TASK ITEM: Nothing but an exact repetition of the entries should appear in the answer.

[Data excerpts]
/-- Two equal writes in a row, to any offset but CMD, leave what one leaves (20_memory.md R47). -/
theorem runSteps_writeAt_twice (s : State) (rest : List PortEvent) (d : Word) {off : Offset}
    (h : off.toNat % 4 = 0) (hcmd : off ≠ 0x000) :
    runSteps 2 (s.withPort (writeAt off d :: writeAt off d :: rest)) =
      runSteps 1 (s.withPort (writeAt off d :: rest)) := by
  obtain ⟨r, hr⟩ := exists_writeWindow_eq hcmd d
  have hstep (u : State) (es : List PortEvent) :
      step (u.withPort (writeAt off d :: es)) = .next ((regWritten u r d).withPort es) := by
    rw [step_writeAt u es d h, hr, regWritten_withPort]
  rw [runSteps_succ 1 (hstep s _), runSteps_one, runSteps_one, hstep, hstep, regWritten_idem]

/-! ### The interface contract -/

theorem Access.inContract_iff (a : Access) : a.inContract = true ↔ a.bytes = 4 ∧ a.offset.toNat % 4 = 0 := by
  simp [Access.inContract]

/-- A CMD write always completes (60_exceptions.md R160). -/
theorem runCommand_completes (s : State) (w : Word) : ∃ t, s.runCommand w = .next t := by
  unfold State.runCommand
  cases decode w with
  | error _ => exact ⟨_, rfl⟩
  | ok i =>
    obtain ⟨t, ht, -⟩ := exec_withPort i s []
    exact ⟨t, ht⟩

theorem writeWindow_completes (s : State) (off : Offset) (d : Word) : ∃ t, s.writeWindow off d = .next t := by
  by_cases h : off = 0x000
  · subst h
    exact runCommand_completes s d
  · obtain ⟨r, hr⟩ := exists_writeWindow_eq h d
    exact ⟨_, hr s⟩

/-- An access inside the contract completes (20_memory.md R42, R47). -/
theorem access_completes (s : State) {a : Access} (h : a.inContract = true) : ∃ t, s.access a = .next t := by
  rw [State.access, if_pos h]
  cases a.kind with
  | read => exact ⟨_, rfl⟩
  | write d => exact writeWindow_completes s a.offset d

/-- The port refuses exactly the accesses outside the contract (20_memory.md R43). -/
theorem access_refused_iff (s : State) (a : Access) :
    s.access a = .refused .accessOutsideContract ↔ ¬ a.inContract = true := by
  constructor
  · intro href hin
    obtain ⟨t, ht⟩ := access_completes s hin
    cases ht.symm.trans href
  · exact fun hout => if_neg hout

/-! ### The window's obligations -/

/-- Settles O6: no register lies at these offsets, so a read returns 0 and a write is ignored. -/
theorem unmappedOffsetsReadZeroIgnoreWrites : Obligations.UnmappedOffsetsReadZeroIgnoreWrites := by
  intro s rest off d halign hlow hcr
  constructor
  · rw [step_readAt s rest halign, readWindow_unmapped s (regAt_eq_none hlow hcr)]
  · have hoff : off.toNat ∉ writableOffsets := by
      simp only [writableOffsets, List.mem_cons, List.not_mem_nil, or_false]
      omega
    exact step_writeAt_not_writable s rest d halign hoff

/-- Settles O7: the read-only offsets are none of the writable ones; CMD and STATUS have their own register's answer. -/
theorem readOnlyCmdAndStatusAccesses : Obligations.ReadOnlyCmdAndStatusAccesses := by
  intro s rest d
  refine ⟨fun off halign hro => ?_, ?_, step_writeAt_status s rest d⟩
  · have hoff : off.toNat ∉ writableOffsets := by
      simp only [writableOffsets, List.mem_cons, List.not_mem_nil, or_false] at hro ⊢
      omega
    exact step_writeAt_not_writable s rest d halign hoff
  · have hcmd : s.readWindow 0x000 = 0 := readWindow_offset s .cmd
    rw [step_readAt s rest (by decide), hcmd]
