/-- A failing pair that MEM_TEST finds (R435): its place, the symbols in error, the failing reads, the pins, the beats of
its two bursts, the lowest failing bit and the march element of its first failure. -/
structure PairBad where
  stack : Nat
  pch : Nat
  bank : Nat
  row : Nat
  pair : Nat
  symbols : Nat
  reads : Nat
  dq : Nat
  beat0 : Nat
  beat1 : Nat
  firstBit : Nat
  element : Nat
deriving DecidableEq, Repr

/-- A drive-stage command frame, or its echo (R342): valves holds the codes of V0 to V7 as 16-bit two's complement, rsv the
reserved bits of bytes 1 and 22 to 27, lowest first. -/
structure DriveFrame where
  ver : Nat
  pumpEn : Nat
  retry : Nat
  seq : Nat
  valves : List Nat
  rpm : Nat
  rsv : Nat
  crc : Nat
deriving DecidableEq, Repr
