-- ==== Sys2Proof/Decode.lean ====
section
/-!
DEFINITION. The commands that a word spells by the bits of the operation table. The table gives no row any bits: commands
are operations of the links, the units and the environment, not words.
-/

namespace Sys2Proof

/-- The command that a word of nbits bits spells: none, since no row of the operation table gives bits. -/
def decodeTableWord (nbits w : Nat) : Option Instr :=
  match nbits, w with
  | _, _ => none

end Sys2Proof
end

RESULT OF THE EXERCISE:
/-- Two equal writes in a row, to any offset but CMD, leave what one leaves (20_memory.md R47). -/
theorem runSteps_writeAt_twice (s : State) (rest : List PortEvent) (d : Word) {off : Offset}
    (h : off.toNat % 4 = 0) (hcmd : off ≠ 0x000) :
    runSteps 2 (s.withPort (writeAt off d :: writeAt off d :: rest)) =
      runSteps 1 (s.withPort (writeAt off d :: rest)) := by
  obtain ⟨r, hr⟩ := exists_writeWindow_eq hcmd d
  have hstep (u : State) (es : List PortEvent) :
      step (u.withPort (writeAt off d :: es)) = .next ((regWritten u r d).withPort es) := by
    rw [step_writeAt u es d h, hr, regWritten_withPort]
  rw [runSteps_succ 1 (hstep s _), runSteps_one, runSteps_one, hstep, hstep, regWritten_idem]

/-! ### The interface contract -/

theorem Access.inContract_iff (a : Access) : a.inContract = true ↔ a.bytes = 4 ∧ a.offset.toNat % 4 = 0 := by
  simp [Access.inContract]

/-- A CMD write always completes (60_exceptions.md R160). -/
theorem runCommand_completes (s : State) (w : Word) : ∃ t, s.runCommand w = .next t := by
  unfold State.runCommand
  cases decode w with
  | error _ => exact ⟨_, rfl⟩
  | ok i =>
    obtain ⟨t, ht, -⟩ := exec_withPort i s []
    exact ⟨t, ht⟩

theorem writeWindow_completes (s : State) (off : Offset) (d : Word) : ∃ t, s.writeWindow off d = .next t := by
  by_cases h : off = 0x000
  · subst h
    exact runCommand_completes s d
  · obtain ⟨r, hr⟩ := exists_writeWindow_eq h d
    exact ⟨_, hr s⟩

/-- An access inside the contract completes (20_memory.md R42, R47). -/
theorem access_completes (s : State) {a : Access} (h : a.inContract = true) : ∃ t, s.access a = .next t := by
  rw [State.access, if_pos h]
  cases a.kind with
  | read => exact ⟨_, rfl⟩
  | write d => exact writeWindow_completes s a.offset d

/-- The port refuses exactly the accesses outside the contract (20_memory.md R43). -/
theorem access_refused_iff (s : State) (a : Access) :
    s.access a = .refused .accessOutsideContract ↔ ¬ a.inContract = true := by
  constructor
  · intro href hin
    obtain ⟨t, ht⟩ := access_completes s hin
    cases ht.symm.trans href
  · exact fun hout => if_neg hout

/-! ### The window's obligations -/

/-- Settles O6: no register lies at these offsets, so a read returns 0 and a write is ignored. -/
theorem unmappedOffsetsReadZeroIgnoreWrites : Obligations.UnmappedOffsetsReadZeroIgnoreWrites := by
  intro s rest off d halign hlow hcr
  constructor
  · rw [step_readAt s rest halign, readWindow_unmapped s (regAt_eq_none hlow hcr)]
  · have hoff : off.toNat ∉ writableOffsets := by
      simp only [writableOffsets, List.mem_cons, List.not_mem_nil, or_false]
      omega
    exact step_writeAt_not_writable s rest d halign hoff

/-- Settles O7: the read-only offsets are none of the writable ones; CMD and STATUS have their own register's answer. -/
theorem readOnlyCmdAndStatusAccesses : Obligations.ReadOnlyCmdAndStatusAccesses := by
  intro s rest d
  refine ⟨fun off halign hro => ?_, ?_, step_writeAt_status s rest d⟩
  · have hoff : off.toNat ∉ writableOffsets := by
      simp only [writableOffsets, List.mem_cons, List.not_mem_nil, or_false] at hro ⊢
      omega
    exact step_writeAt_not_writable s rest d halign hoff
  · have hcmd : s.readWindow 0x000 = 0 := readWindow_offset s .cmd
    rw [step_readAt s rest (by decide), hcmd]
/-- A failing pair that MEM_TEST finds (R435): its place, the symbols in error, the failing reads, the pins, the beats of
its two bursts, the lowest failing bit and the march element of its first failure. -/
structure PairBad where
  stack : Nat
  pch : Nat
  bank : Nat
  row : Nat
  pair : Nat
  symbols : Nat
  reads : Nat
  dq : Nat
  beat0 : Nat
  beat1 : Nat
  firstBit : Nat
  element : Nat
deriving DecidableEq, Repr

/-- A drive-stage command frame, or its echo (R342): valves holds the codes of V0 to V7 as 16-bit two's complement, rsv the
reserved bits of bytes 1 and 22 to 27, lowest first. -/
structure DriveFrame where
  ver : Nat
  pumpEn : Nat
  retry : Nat
  seq : Nat
  valves : List Nat
  rpm : Nat
  rsv : Nat
  crc : Nat
deriving DecidableEq, Repr
-- ==== Sys2Proof/Decode.lean ====
section
/-!
DEFINITION. The commands that a word spells by the bits of the operation table. The table gives no row any bits: commands
are operations of the links, the units and the environment, not words.
-/

namespace Sys2Proof

/-- The command that a word of nbits bits spells: none, since no row of the operation table gives bits. -/
def decodeTableWord (nbits w : Nat) : Option Instr :=
  match nbits, w with
  | _, _ => none

end Sys2Proof
end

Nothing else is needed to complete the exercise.